Sequencing libraries were prepared with the KAPA HTP library prep kit (Roche) using 1–10 ng DNA, and libraries were size-selected with AMPure XP beads (Beckman Coulter). Illumina 50-bp single-end read sequencing was performed on a NextSeq 500 or NovaSeq 6000. The modular pipeline Ceto (https://github.com/ebartom/NGSbartom) was used to convert base calls to FASTQ, align reads to BAM files, and make bigWig coverage tracks. Briefly, bcl2fastq with parameters -r 10 -d 10 -p 10 -w 10 was used to generate FASTQ files. Trimmomatic version 0.33 with the options single end mode (SE) and -phred33 was used to remove low-quality reads. Reads were then aligned to hg19 with Bowtie 1.1.2 (Langmead et al. 2009) with options -p 10 -m 1 -v 2 -S, thus keeping only uniquely mapped reads and allowing up to two mismatches. Coverage tracks were created with the R script from Ceto, createChIPtracks.R ‐‐extLen = 150 to extend reads to 150 bp, and coverage was normalized to total mapped reads (reads per million). Peaks were called with MACS2 2.1.0 (Zhang et al. 2008) with a cutoff of -q 0.01 and the input chromatin used as the control data set. Heatmaps and composite plots were made with deepTools (Ramírez et al. 2016) version 2.0. computeMatrix using reference-point peaks. “Blacklisted” regions were removed with parameter -bl Anshul_Hg19UltraHighSignalArtifactRegions.bed (ftp://encodeftp.cse.ucsc.edu/users/akundaje/rawdata/blacklists/hg19).
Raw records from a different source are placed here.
-- ==== Sys2Proof/Machine/Nmx.lean ====
section
/-! DEFINITION. The group NMX: sketch and order-cell instructions (R101-R116, R252, R253). -/

namespace Sys2Proof.Machine

/-- The check of a sketch descriptor's address (R252). -/
def State.descChk (s : State) (a : W64) : Option Exc := s.sharedChk a 64 64
/-- The check of a cell's address. -/
def State.cellChk (s : State) (a : W64) : Option Exc := s.sharedChk a 128 128
/-- The check of a region's address. -/
def State.regionChk (s : State) (a : W64) : Option Exc := s.sharedChk a 256 512

/-- sk.seed. -/
def xSkSeed (a b : SReg) (s : State) : Eff := posted (s.descChk (s.rs a)) .skSeed 0 (s.rs a) (s.rs b) s
/-- sk.upd. -/
def xSkUpd (d a b : SReg) (s : State) : Eff :=
  posted (orElse (s.descChk (s.rs a)) (limit (bf (s.rs d) 32 32 == 0))) .skUpd (s.rs d) (s.rs a) (s.rs b) s
/-- The counters that an index selects, of a sketch (R102). -/
def State.ctrsAt (s : State) (x : Sketch) (i : W64) : List (Nat × Nat) :=
  (List.range x.d).map fun j => (shKey (x.ctr j (s.skHash x j i).1), 4)

/-- sk.qry. -/
def xSkQry (d a b : SReg) (s : State) : Eff :=
  returning (s.descChk (s.rs a)) (fun t =>
    .with t (t.sketch (t.partFor t.cur) (s.rs a).toNat) fun x =>
      match t.pairsOk x with
      | some e => .err t e
      | none => .with t (t.skEstimate x (s.rs b)) fun v => { s := t.nearAccess (t.ctrsAt x (s.rs b)), r := .ok (v.setWidth 64) }) d s

/-- A list of a list form lies in this core's scratchpad or the partition's shared memory, aligned (R253). -/
def State.listChk (s : State) (a : W64) (al len : Nat) : Option Exc :=
  if !(a.toNat % al == 0) then some (align a)
  else if s.mySlices a.toNat len then none
  else match s.cur with
    | .core g _ => s.ownRange g a len {}
    | .hearth _ => some (access a)

/-- A list form: the block is read at issue and its fields are checked (R253). -/
def skList (query : Bool) (a b : SReg) (g : Bool) (s : State) : Eff :=
  match orElse (s.descChk (s.rs a)) (if (s.rs b).toNat % 32 = 0 then none else some (align (s.rs b))) with
  | some e => .trap e
  | none =>
    .need (s.readOwn (s.rs b) 32) fun (v, t) =>
      let n := fld v 32 36
      let ok := fld v 192 8 == 0 && fld v 128 8 == 0 && fld v 0 32 == 0 && decide (1 ≤ n) && decide (n ≤ 2 ^ 20)
      let idx := w64 (fld v 72 56)
      let other := w64 (if query then fld v 200 56 else fld v 136 56)
      let sig := sigSem g (fld v 68 4)
      match orElse (if ok then none else some (format (s.rs b))) (orElse (s.listChk idx 8 (8 * n)) (s.listChk other 4 (4 * n))) with
      | some e => .trap e
      | none => .done (t.postOp (if query then .skQryl idx other n sig else .skUpdl idx other n sig) 0 (s.rs a) (s.rs b))

/-- sk.updl. -/
def xSkUpdl (a b : SReg) (g : Bool) (s : State) : Eff := skList false a b g s
/-- sk.qryl. -/
def xSkQryl (a b : SReg) (g : Bool) (s : State) : Eff := skList true a b g s
/-- sk.add. -/
def xSkAdd (a b : SReg) (s : State) : Eff :=
  posted (orElse (s.descChk (s.rs a)) (s.descChk (s.rs b))) .skAdd 0 (s.rs a) (s.rs b) s
/-- sk.clr. -/
def xSkClr (a : SReg) (s : State) : Eff := posted (s.descChk (s.rs a)) .skClr 0 (s.rs a) 0 s

/-- oc.init. -/
def xOcInit (d a b : SReg) (i : Bool) (s : State) : Eff :=
  posted (orElse (s.cellChk (s.rs a)) (orElse (s.regionChk (s.rs b)) (limit (bf (s.rs d) 32 32 == 0))))
    (.ocInit i) (s.rs d) (s.rs a) (s.rs b) s
/-- oc.ins. -/
def xOcIns (d a b : SReg) (s : State) : Eff :=
  posted (orElse (s.cellChk (s.rs a)) (orElse (s.regionChk (s.rs b)) (limit (decide (bf (s.rs d) 60 4 < 5)))))
    .ocIns (s.rs d) (s.rs a) (s.rs b) s
/-- The bytes of a region that its operations use (R109). -/
def Region.place (r : Region) : Nat × Nat := (shKey r.addr, 16 + 4 * r.srcs.length)
/-- A cell operation with a result: on the whole cell, with its region's state read (R115). -/
def State.cellAccess (s : State) (a : W64) (r : Region) : State :=
  (s.nearRead r.place.1 r.place.2).nearAccess [(shKey a.toNat, 128)]

/-- oc.ldt. -/
def xOcLdt (d a b : SReg) (s : State) : Eff :=
  returning (orElse (s.cellChk (s.rs a)) (s.regionChk (s.rs b))) (fun t =>
    .with t (t.region (s.rs b).toNat) fun r => (t.cellAccess (s.rs a) r).cellLoad (s.rs a).toNat r) d s

/-- A settle took its source to step s or beyond, from below it (R115): both steps measured from the floor, past which a
step is below every step in the window. -/
def Region.brought (r : Region) (st : Nat) (x : Src) : Bool :=
  (decide (2 ^ 15 < r.rel x.lo) || decide (r.rel x.lo < r.rel st)) && decide (r.rel x.hi ≤ 2 ^ 15) && decide (r.rel st ≤ r.rel x.hi)

/-- oc.lds: waits until the watermark reaches the step, and acquires from the settles that brought it there, each
source's own (R114, R115, log 11). -/
def xOcLds (d a b : SReg) (s : State) : Eff :=
  let st := (s.rs d).toNat
  match orElse (s.cellChk (s.rs a)) (orElse (s.regionChk (s.rs b)) (limit (decide (st < 2 ^ 16)))) with
  | some e => .trap e
  | none =>
    if !s.postedBy.isEmpty then .stall
    else
      match s.region (s.rs b).toNat with
      | .error e => .trap e
      | .ok r =>
        let x := s.cellSettled (s.rs a).toNat r st
        match x.r with
        | .error e => .fail x.s e
        | .ok v =>
          if 2 ^ 15 < r.rel st then .fail x.s (.fault 0x12 (s.rs a) 0)
          else if r.rel r.wm < r.rel st then .stall
          else
            let t := x.s.cellAccess (s.rs a) r
            .done ((t.acquireRead t.agent 3 ((t.srcs (.region r.addr)).filter (r.brought st))).putS .salu d v)

/-- oc.settle: it releases what is program-before it, from its application on (R115). -/
def xOcSettle (a b : SReg) (s : State) : Eff :=
  posted (orElse (s.regionChk (s.rs b)) (limit (bf (s.rs a) 28 36 == 0))) .ocSettle 0 (s.rs a) (s.rs b) s

/-- oc.fold. -/
def xOcFold (d b : SReg) (s : State) : Eff :=
  returning (orElse (s.regionChk (s.rs b)) (limit (decide ((s.rs d).toNat < 2 ^ 16)))) (fun t =>
    .with t (t.region (s.rs b).toNat) fun r => (t.regionFold r (s.rs d).toNat).on [r.place] fun _ => true) d s

/-! ### The meanings -/
/-- SK_SEED (R101), as one instruction. -/
def execSkSeed (a : Fin 32) (b : Fin 32) (s : State) : Host.Outcome State Fault Refusal :=
  runNear (.skSeed a b) (xSkSeed a b) s
/-- SK_UPD (R104), as one instruction. -/
def execSkUpd (d : Fin 32) (a : Fin 32) (b : Fin 32) (s : State) : Host.Outcome State Fault Refusal :=
  runNear (.skUpd d a b) (xSkUpd d a b) s
/-- SK_QRY (R105), as one instruction. -/
def execSkQry (d : Fin 32) (a : Fin 32) (b : Fin 32) (s : State) : Host.Outcome State Fault Refusal :=
  runNear (.skQry d a b) (xSkQry d a b) s
/-- SK_UPDL (R253), as one instruction. -/
def execSkUpdl (a : Fin 32) (b : Fin 32) (g : Bool) (s : State) : Host.Outcome State Fault Refusal :=
  runNear (.skUpdl a b g) (xSkUpdl a b g) s
/-- SK_QRYL (R253), as one instruction. -/
def execSkQryl (a : Fin 32) (b : Fin 32) (g : Bool) (s : State) : Host.Outcome State Fault Refusal :=
  runNear (.skQryl a b g) (xSkQryl a b g) s
/-- SK_ADD (R106), as one instruction. -/
def execSkAdd (a : Fin 32) (b : Fin 32) (s : State) : Host.Outcome State Fault Refusal :=
  runNear (.skAdd a b) (xSkAdd a b) s
/-- SK_CLR (R107), as one instruction. -/
def execSkClr (a : Fin 32) (s : State) : Host.Outcome State Fault Refusal :=
  runNear (.skClr a) (xSkClr a) s
/-- OC_INIT (R114), as one instruction. -/
def execOcInit (d : Fin 32) (a : Fin 32) (b : Fin 32) (i : Bool) (s : State) : Host.Outcome State Fault Refusal :=
  runNear (.ocInit d a b i) (xOcInit d a b i) s
/-- OC_INS (R113), as one instruction. -/
def execOcIns (d : Fin 32) (a : Fin 32) (b : Fin 32) (s : State) : Host.Outcome State Fault Refusal :=
  runNear (.ocIns d a b) (xOcIns d a b) s
/-- OC_LDT (R114), as one instruction. -/
def execOcLdt (d : Fin 32) (a : Fin 32) (b : Fin 32) (s : State) : Host.Outcome State Fault Refusal :=
  runNear (.ocLdt d a b) (xOcLdt d a b) s
/-- OC_LDS (R114), as one instruction. -/
def execOcLds (d : Fin 32) (a : Fin 32) (b : Fin 32) (s : State) : Host.Outcome State Fault Refusal :=
  runNear (.ocLds d a b) (xOcLds d a b) s
/-- OC_SETTLE (R114), as one instruction. -/
def execOcSettle (a : Fin 32) (b : Fin 32) (s : State) : Host.Outcome State Fault Refusal :=
  runNear (.ocSettle a b) (xOcSettle a b) s
/-- OC_FOLD (R114), as one instruction. -/
def execOcFold (d : Fin 32) (b : Fin 32) (s : State) : Host.Outcome State Fault Refusal :=
  runNear (.ocFold d b) (xOcFold d b) s

end Sys2Proof.Machine
end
For metagene plots, we used the Ensembl version 75 transcripts with the highest total coverage from the annotated TSS to 200 nt downstream and were at least 2 kb long, as well as 1 kb away from the nearest gene.
RNAi
Lentiviruses were packaged in HEK293T cells transfected with 1 µg pME-VSVG, 2 µg PAX2, and 4 µg shRNA in pLKO.1 backbone using Lipofectamine 3000 (Thermo Fisher Scientific) according to the manufacturer's instructions. The virus particles were then harvested 24–48 h later by passing through a 0.45-µm syringe filter (Thermo Fisher Scientific). Viruses were mixed with an equal volume of fresh media supplemented with 10% FBS, and polybrene was added at a final concentration of 5 µg/mL to increase infection efficiency. The medium was changed 6 h after infection. Cells were selected with 2 µg/mL puromycin for 3 d before western blotting (anti-NRF1 rabbit mAb clone D9K6R from CST and anti-tubulin beta mouse mAb clone E7 from DSHB) and ChIP-seq experiments. For the shRNA sequences used, see Table 1.
Table 1.
shRNA knockdown oligo sequences for NRF1
Bioinformatic protocols
Genome alignment
All genomic experiments generating sequencing reads were aligned to hg19. Because of the validation criteria selected, no results are expected to be different across human genome builds.
Technical performance
A series of modular bioinformatic analyses were implemented to evaluate technical success of ChIP-exo library construction and sequencing, independent of whether the antibody found its target or not: (1) sequencing depth (standard is 8–10 M), which is the total number of sequencing reads having a target-specific barcode; (2) adapter dimers (standard is <2%), which is the fraction of reads that contain the sequencing adapters but lack a genomic insert; (3) alignment (standard is 70%–90%), which is the percentage of reads that map to the reference human genome after removing adapter dimers; and (4) PCR duplicates (standard is <40%), which are expected to have identically mapped Read_1 and Read_2 5′ ends. We assume that when Read_1 and Read_2 5′ ends have identical mapped coordinates; they represent PCR duplicates. Because Read_2 is generated by sonication, it is expected to be distributed across a region and thus is not likely to be at the same coordinate twice. Because PCR duplicates are not a direct product of ChIP, they add no value to enrichment metrics. High PCR duplicates, at normal sequencing depths, often mean technical loss of material during library construction before PCR.
Peak calling
We used two distinct algorithms for ChIP-exo peak-calling. The first algorithm was GeneTrack, which used a Gaussian kernel to call strand-separated peaks at the 5′ ends of reads (Albert et al. 2008). The reads were then paired across strands, and the tag occupancy was normalized using the NCIS approach (Liang and Keleş 2012). Peak significance was called using either the binomial or Poisson test (taking whichever P-value was higher) with Benjamini–Hochberg correction and a Q-value cutoff of Q < 0.01. GeneTrack was used to generate the ChIP-exo peaks used in the manuscript figures. The other peak-caller used was the ChExMix algorithm, which is a high-resolution peak-caller designed to simultaneously identify enriched sequence motifs and distinct subtypes of binding using a combination of clustering and hierarchical mixture modeling (Yamada et al. 2019). ChExMix was designed to take advantage of ChIP-exo's ability to identify protein cofactors through indirect cross-linking events by modeling detected tag distributions in ChIP-exo data and using tree-clustering-based approaches to determine the significant peak subtypes that exist with ChIP-exo data. ChExMix-called peaks were used to interrogate the ChIP-exo peaks subtype structure and are visualized on the www.PCRPvalidation.org website.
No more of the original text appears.